→ **YOUR GOAL**:
Give back exactly the lines of the data below, starting with the line that has "def State.applyBulk (s" and going on through the line that has "h with session".

(Collected data entries)
::::::::
/-- One step of the generator in float64 under the limits r, a and j; whether the move ends at it. -/
def profileStep (r aLim j : Nat) (target : Rat) (m : Motion) : Motion × Bool :=
  let t := r64 (1 / 1000)
  let e := r64 (target - m.i)
  let d := if e < 0 then -e else e
  if d < t ∧ m.v = 0 ∧ m.a = 0 then ({ m with i := target }, true)
  else
    let s : Rat := if 0 ≤ e then 1 else -1
    let al : Rat := (aLim : Rat)
    let jr : Rat := (j : Rat)
    let j2 := r64 (jr * jr)
    let a2 := r64 (al * al)
    let vb :=
      if r64 (r64 (a2 * al) / j2) ≤ d then
        r64 (r64 (sqrt64 (r64 (r64 (r64 (a2 * a2) / j2) + r64 (r64 (8 * al) * d))) - r64 (a2 / jr)) / 2)
      else cbrt64 (r64 (jr * r64 (d * d)))
    let vg := s * min (r : Rat) vb
    let dv := r64 (vg - m.v)
    let mag := if dv < 0 then -dv else dv
    let ag := (ratSign dv : Rat) * min al (sqrt64 (r64 (r64 (2 * jr) * mag)))
    let jt := r64 (jr * t)
    let a := r64 (m.a + max (-jt) (min jt (r64 (ag - m.a))))
    let v := r64 (m.v + r64 (a * t))
    let i := r64 (m.i + r64 (v * t))
    let left := r64 (target - i)
    if ratSign left ≠ ratSign s ∨ (if left < 0 then -left else left) < t then ({ i := target }, true)
    else ({ i := i, v := v, a := a }, false)

/-- The set-point of the step, rounded to 1 mA: `PRF.SETPOINT`. -/
def Profile.setpoint (p : Profile) : Int := roundAway (p.i * 1000)

/-- Run the generator once. -/
def State.generate (s : State) : State :=
  let p := s.prof
  let stop := p.stopRamp.isSome
  let r := if stop then s.nat P.prfStopRate else s.nat P.prfRate
  let a := if stop then s.nat P.prfStopAccel else s.nat P.prfAccel
  let j := if stop then s.nat P.prfStopJerk else p.jerk
  let (m, ended) := profileStep r a j (r64 ((p.target : Rat) / 1000)) { i := p.i, v := p.v, a := p.a }
  s.modProf fun p => { p with i := m.i, v := m.v, a := m.a, moving := p.moving && !ended }

/-- The profile acts: on the active module while the string is connected and no trip or opening runs; on an orphaned standby
during its stop (R379, R380, R490). -/
def State.profileLive (s : State) : Bool :=
  s.onString && (s.active || s.twin.orphanStop) && !s.prof.tripFrame && decide (s.saf.coil ≠ 0) && s.saf.opening.isNone
    && !s.prof.openWait && decide (s.trs.state ≠ 2)

/-- What the order in force asks of the target before the step (R368, R374, R375). -/
def State.followOrder (s : State) : State :=
  match s.prof.inForce with
  | none => s
  | some o =>
    let i := s.requestOf o
    let s := s.modProf fun p => { p with request := i }
    if o.code = 2 then s.setTarget o (s.prof.granted i)
    else
      let l := s.prof.limit s.prof.target
      -- a limit that has fallen below the target clamps it (R374)
      let s := if l.1 < s.prof.target.natAbs then s.setTarget o (s.prof.target.sign * l.1, l.2) else s
      let g := s.prof.granted i
      if o.code = 1 ∧ !s.prof.moving ∧ 1000 * s.nat P.prfPowerDeadband < (g.1 - s.prof.target).natAbs then s.setTarget o g else s

/-- What the end of a move brings: the pending order, or a limit that has risen (R373, R374). -/
def State.moveEnded (s : State) : State :=
  match s.prof.pendingOrder with
  | some o => (s.modProf fun p => { p with pendingOrder := none }).takeOrder o
  | none => match s.prof.inForce with
    | some o =>
      if 2 ≤ o.code then s
      else
        let g := s.prof.granted (s.requestOf o)
        -- a power request that has drifted within its deadband brings no new target (R368)
        let drifts := decide (o.code = 1) && decide (s.prof.grantFactor = 0)
          && decide ((g.1 - s.prof.target).natAbs ≤ 1000 * s.nat P.prfPowerDeadband)
        if g.1 ≠ s.prof.target && !drifts then s.setTarget o g else s
    | none => s

/-- The string is not connected: no order is in force and the set-point is 0. -/
def State.profileIdle (s : State) : State :=
  let jerk := s.nat P.prfJerk
  s.modProf fun p => { p with
    i := 0, v := 0, a := 0, target := 0, moving := false, pendingOrder := none, jerk := jerk
    inForce := none, request := 0, grant := 0, grantFactor := 0, streamLost := false
    stopRamp := none, openWait := false }

/-! ### Orders (R365 to R367, R371) -/

/-- The SEQ of the order that R367 takes: none of a frame. -/
def timeoutSeq : Nat := 65536

/-- Whether the module refuses an order of a new target, with the reason. -/
def State.targetRefused (s : State) (o : Order) : Option Nat :=
  if s.modes.mode ≠ .m5 then some 1
  else if s.prof.stopRamp == some true || s.prof.openWait || s.saf.opening.isSome then some 3
  else if o.code = 0 ∧ 3200000 < o.value.natAbs then some 4
  else if o.code = 1 ∧ s.busVoltage.isNone then some 5
  else none

/-- Report the outcome of the order handled last. -/
def State.outcome (s : State) (reason : Option Nat) : State :=
  s.modProf fun p => match reason with
    | some r => { p with outcome := 3, factor := r }
    | none => { p with outcome := 0, factor := 0 }

/-- Handle an order at its profile step (R366, R371). -/
def State.handleOrder (s : State) (o : Order) : State :=
  let s := s.modProf fun p => { p with lastSeq := some o.seq, ordersLost := false }
  let s := s.endFault (src 7 30) noItem
  if !s.active then s.outcome (some 2)
  else if o.code ≤ 2 then match s.targetRefused o with
    | some r => s.outcome (some r)
    | none => s.newTarget o
  else if o.code = 3 then
    let s := (s.modPrg fun p => { p with stopSeen := true }).stopAny 0
    (s.modProf fun p => { p with inForce := some o }).outcome none
  else if o.code = 4 then
    if s.modes.mode ≠ .m4 then s.outcome (some 1)
    else
      let (c, s) := s.tryClose
      s.outcome (c.map fun n => if n = 1 then 2 else 6)
  else if o.code = 5 then
    let (c, s) := s.requestDormant 1
    s.outcome (c.map fun _ => 7)
  else s.outcome (if o.code = 6 then none else some 4)

/-- The target and the generator of one step, under a stop ramp or the order in force (R372 to R375, R379). -/
def State.profileMove (s : State) : State :=
  let s := if s.prof.stopRamp.isSome then s else s.followOrder
  let was := s.prof.moving
  let s := s.generate
  let jerk := s.nat P.prfJerk
  if s.prof.stopRamp.isNone && was && !s.prof.moving then (s.modProf fun p => { p with jerk := jerk }).moveEnded else s

/-- The profile step of a cycle (R42, R366): the orders due, the limits, the generator. -/
def State.profileCycle (s : State) : State :=
  let s := s.formLimits
  let s := s.when (!s.onString && !s.twin.orphanStop) State.profileIdle
  let due := (s.prof.waiting.filter fun x => !x.2).map (·.1)
  let s := s.modProf fun p => { p with waiting := (p.waiting.filter (·.2)).map fun x => (x.1, false) }
  let s := s.forAll due fun o s => s.handleOrder o
  let s := s.when s.profileLive State.profileMove
  s.modProf fun p => { p with masters := (p.lateMasters ++ p.masters).take 2, lateMasters := [] }

/-- A notice has been received by the manager (R388). -/
def Notice.acked (n : Notice) (ack : Nat) : Bool := decide (0 ≤ ofPat 32 (ack + 2 ^ 32 - n.number))

/-- `SECTION_ORDER` (R365, R366). -/
def execSectionOrder (f : SectionFrame) (order : Nat) (value : Int) (ack : Nat) (s : State) : Host.Outcome State Fault Refusal :=
  run (fun s => s.sectionTake 1 f (orderBytes order value ack) fun s =>
    let s := s.modTwin fun t => { t with managerAt := some s.time.ns }
    let s := (s.endFault (src 7 12) noItem).modSec fun x => { x with notices := x.notices.filter fun n => !n.acked ack }
    if s.prof.lastSeq = some f.seq ∨ s.prof.waiting.any fun x => decide (x.1.seq = f.seq) then s
    else s.modProf fun p => { p with waiting := p.waiting ++ [({ seq := f.seq, code := order, value := value }, !f.early)] }) s

/-- `MASTER_STREAM_FRAME` (R376, R378). -/
def execMasterStreamFrame (f : SectionFrame) (master : Int) (position reserved : Nat) (s : State) :
    Host.Outcome State Fault Refusal :=
  run (fun s => s.sectionTake 2 f (masterBytes master position reserved) fun s =>
    let time := f.seconds * 1000000000 + f.nanos
    let newest := match s.prof.lateMasters ++ s.prof.masters with | m :: _ => m.time | [] => 0
    if !(s.prof.lateMasters ++ s.prof.masters).isEmpty && decide (time ≤ newest) then
      s.modSec fun x => { x with discards := satU 32 (x.discards + 1) }
    else
      let m : MasterFrame := { time := time, master := master, position := position }
      let g := s.regear position 16 s.prof.gear
      let s := s.modProf fun p => { p with
        masters := if f.early then (m :: (p.lateMasters ++ p.masters)).take 2 else p.masters
        lateMasters := if f.early then [] else m :: p.lateMasters
        gear := g, streamLost := false }
      s.endFault (src 7 31) noItem) s
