/-- What a BULK block carries, once it is complete. -/
def State.applyBulk (s : State) (b : Bulk) : State :=
  match b with
  | .settings x a =>
    let s := s.imageIn 5
    if x.crc = s.settingsCrc ∨ s.par.committing then s else s.adopt x a
  | .safetySet c e => if s.par.partnerSetCrc = s.setCrc then s else s.adoptSet c e
  | .sessions l => (s.imageIn 0).modTwin fun t => { t with mirSlots := l.foldl (fun t x => t.set x.1 x.2) t.mirSlots }
  | .slips l => (s.imageIn 1).modTwin fun t => { t with
      mirSlots := l.foldl (fun t x => t.modify x.1 fun h => { h with slips := x.2.1, nextSeq := x.2.2 }) t.mirSlots }
  | .program st n i => ((s.imageIn 2).modPrg fun p => { p with inst := i, cycles := n }).modTwin fun t => { t with programWasRun := decide (st = 1) }
  | .treasury st l => (s.imageIn 3).modTwin fun t => { t with mirTreasury := some (st, l) }
  | .ledger l => (s.imageIn 4).modRecs fun r => { r with live := l }
  | .issueImage i r => s.stageImage 0 i.number r (.issue i) i
  | .programImage p r => s.stageImage 1 0 r (.program p) {}

/-! ### Taking and releasing the active role (R483 to R489) -/

/-- A host slot as the new active module serves it (R146): stored replies without payload, requests in progress aborted. -/
def HostSlot.moved (h : HostSlot) : HostSlot :=
  let wicketOf := fun (w : WicketSt) =>
    let aborted : Reply := refusal 0x06 0
    match w.inProgress with
    | some q => { w with lastSeq := q, lastCode := w.curCode, stored := some aborted, inProgress := none }
    | none => { w with stored := w.stored.map fun r => { outcome := r.outcome, fieldOffset := 0, epoch := r.epoch, flags := r.flags ||| 16 } }
  { h with session := h.session.map fun x => { x with wickets := x.wickets.mapVals wicketOf } }

/-- The requests in progress at a role transfer get their final reply from the module that serves them now (R146). -/
def State.abortMoved (s : State) (i : Nat) (h : HostSlot) : State :=
  match h.session with
  | none => s
  | some x => s.forAll (List.range 16) fun k s =>
    let w := x.wickets.get k
    match w.inProgress with
    | some q =>
      let f : Frame := { src := h.addr.getD 0, port := h.port, via := if x.service then 2 else 1, dport := s.nat P.wktUdpPort, host := i
                         wicket := k, seq := q, session := x.token, code := w.curCode, priority := w.curCls }
      s.answer f w.curCode (refusal 0x06 0)
    | none => s

/-- The sessions and slips of the mirror are served here from now on. -/
def State.takeSlots (s : State) : State :=
  s.forAll (List.range 4) fun i s =>
    let h := s.twin.mirSlots.get i
    if h.addr.isSome then (s.modSlot i fun _ => h.moved).abortMoved i h else s

/-- The program after a take (R488), and the end of a hold: the profile at zero, and no hold ramp (R109). -/
def State.takeProgram (s : State) : State :=
  let lag := match s.twin.partner with | some p => bitOf p.assess 10 | none => false
  let hold := decide (s.modes.mode = .m6)
  let s := s.when hold fun s =>
    let s := s.modProf fun p => { p with
      i := 0, v := 0, a := 0, target := 0, moving := false, pendingOrder := none
      stopRamp := if p.stopRamp = some true then some true else none }
    (s.setMode .m5 0).modPrg fun p => { p with stopCause := 5 }
  if s.twin.programWasRun && !lag && !hold && s.upd.present.isSome then
    ((s.setProgram 1).endFault (src 5 31) noItem).modPrg fun p => { p with instCrc := (match s.upd.present with | some i => i.crc | none => 0) }
  else if lag || hold then s.setProgram 0 else s

/-- The module takes the active role (R484, R486 to R489, R504). -/
def State.takeRole (s : State) : State :=
  let was := decide (s.twin.role = .standby)
  let lastGap := match s.twin.gap with
    | some r => min s.twin.silence ((s.time.sweep + 2 ^ 32 - 1 - r) % 2 ^ 32)
    | none => s.twin.silence
  let s := s.stopSurvey 3
  let s := s.setRole .active
  let s := s.modTwin fun t => { t with
    pagesOut := [], mirInst := [], mirProgram := 0, programLag := false
    taking := false, takeDue := false, released := false, gap := none, sync := 0, delayLink := some 0, timingNext := 0
    switchovers := if was then satU 32 (t.switchovers + 1) else t.switchovers
    lastGap := if was then min lastGap 255 else t.lastGap, lastSilence := if was then satU 16 t.silence else t.lastSilence
    lastSwitchTime := if was then s.sec32 else t.lastSwitchTime }
  let s := if was then s.takeSlots.takeProgram else s
  let s := s.modProf fun p => { p with firstFrame := true }
  let s := { s with loops := (List.range 16).foldl (fun t k => t.modify k fun l => { l with handover := true, ran := false }) s.loops }
  let held := decide (s.val P.netRoleAddr ≠ 0) && decide (s.val (P.netPosAddr s.pos) ≠ 0)
  let s := s.when held fun s => (s.modNet fun n => { n with roleHeld := true, arpLeft := 2 }).emit (.arp 3 (s.nat P.netRoleAddr) true)
  s.when (s.modes.mode.runs || decide (s.modes.mode = .m7)) State.startNodes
::::::::
→ **WRITTEN REPLY**:
def State.applyBulk (s : State) (b : Bulk) : State :=
  match b with
  | .settings x a =>
    let s := s.imageIn 5
    if x.crc = s.settingsCrc ∨ s.par.committing then s else s.adopt x a
  | .safetySet c e => if s.par.partnerSetCrc = s.setCrc then s else s.adoptSet c e
  | .sessions l => (s.imageIn 0).modTwin fun t => { t with mirSlots := l.foldl (fun t x => t.set x.1 x.2) t.mirSlots }
  | .slips l => (s.imageIn 1).modTwin fun t => { t with
      mirSlots := l.foldl (fun t x => t.modify x.1 fun h => { h with slips := x.2.1, nextSeq := x.2.2 }) t.mirSlots }
  | .program st n i => ((s.imageIn 2).modPrg fun p => { p with inst := i, cycles := n }).modTwin fun t => { t with programWasRun := decide (st = 1) }
  | .treasury st l => (s.imageIn 3).modTwin fun t => { t with mirTreasury := some (st, l) }
  | .ledger l => (s.imageIn 4).modRecs fun r => { r with live := l }
  | .issueImage i r => s.stageImage 0 i.number r (.issue i) i
  | .programImage p r => s.stageImage 1 0 r (.program p) {}

/-! ### Taking and releasing the active role (R483 to R489) -/

/-- A host slot as the new active module serves it (R146): stored replies without payload, requests in progress aborted. -/
def HostSlot.moved (h : HostSlot) : HostSlot :=
  let wicketOf := fun (w : WicketSt) =>
    let aborted : Reply := refusal 0x06 0
    match w.inProgress with
    | some q => { w with lastSeq := q, lastCode := w.curCode, stored := some aborted, inProgress := none }
    | none => { w with stored := w.stored.map fun r => { outcome := r.outcome, fieldOffset := 0, epoch := r.epoch, flags := r.flags ||| 16 } }
  { h with session := h.session.map fun x => { x with wickets := x.wickets.mapVals wicketOf } }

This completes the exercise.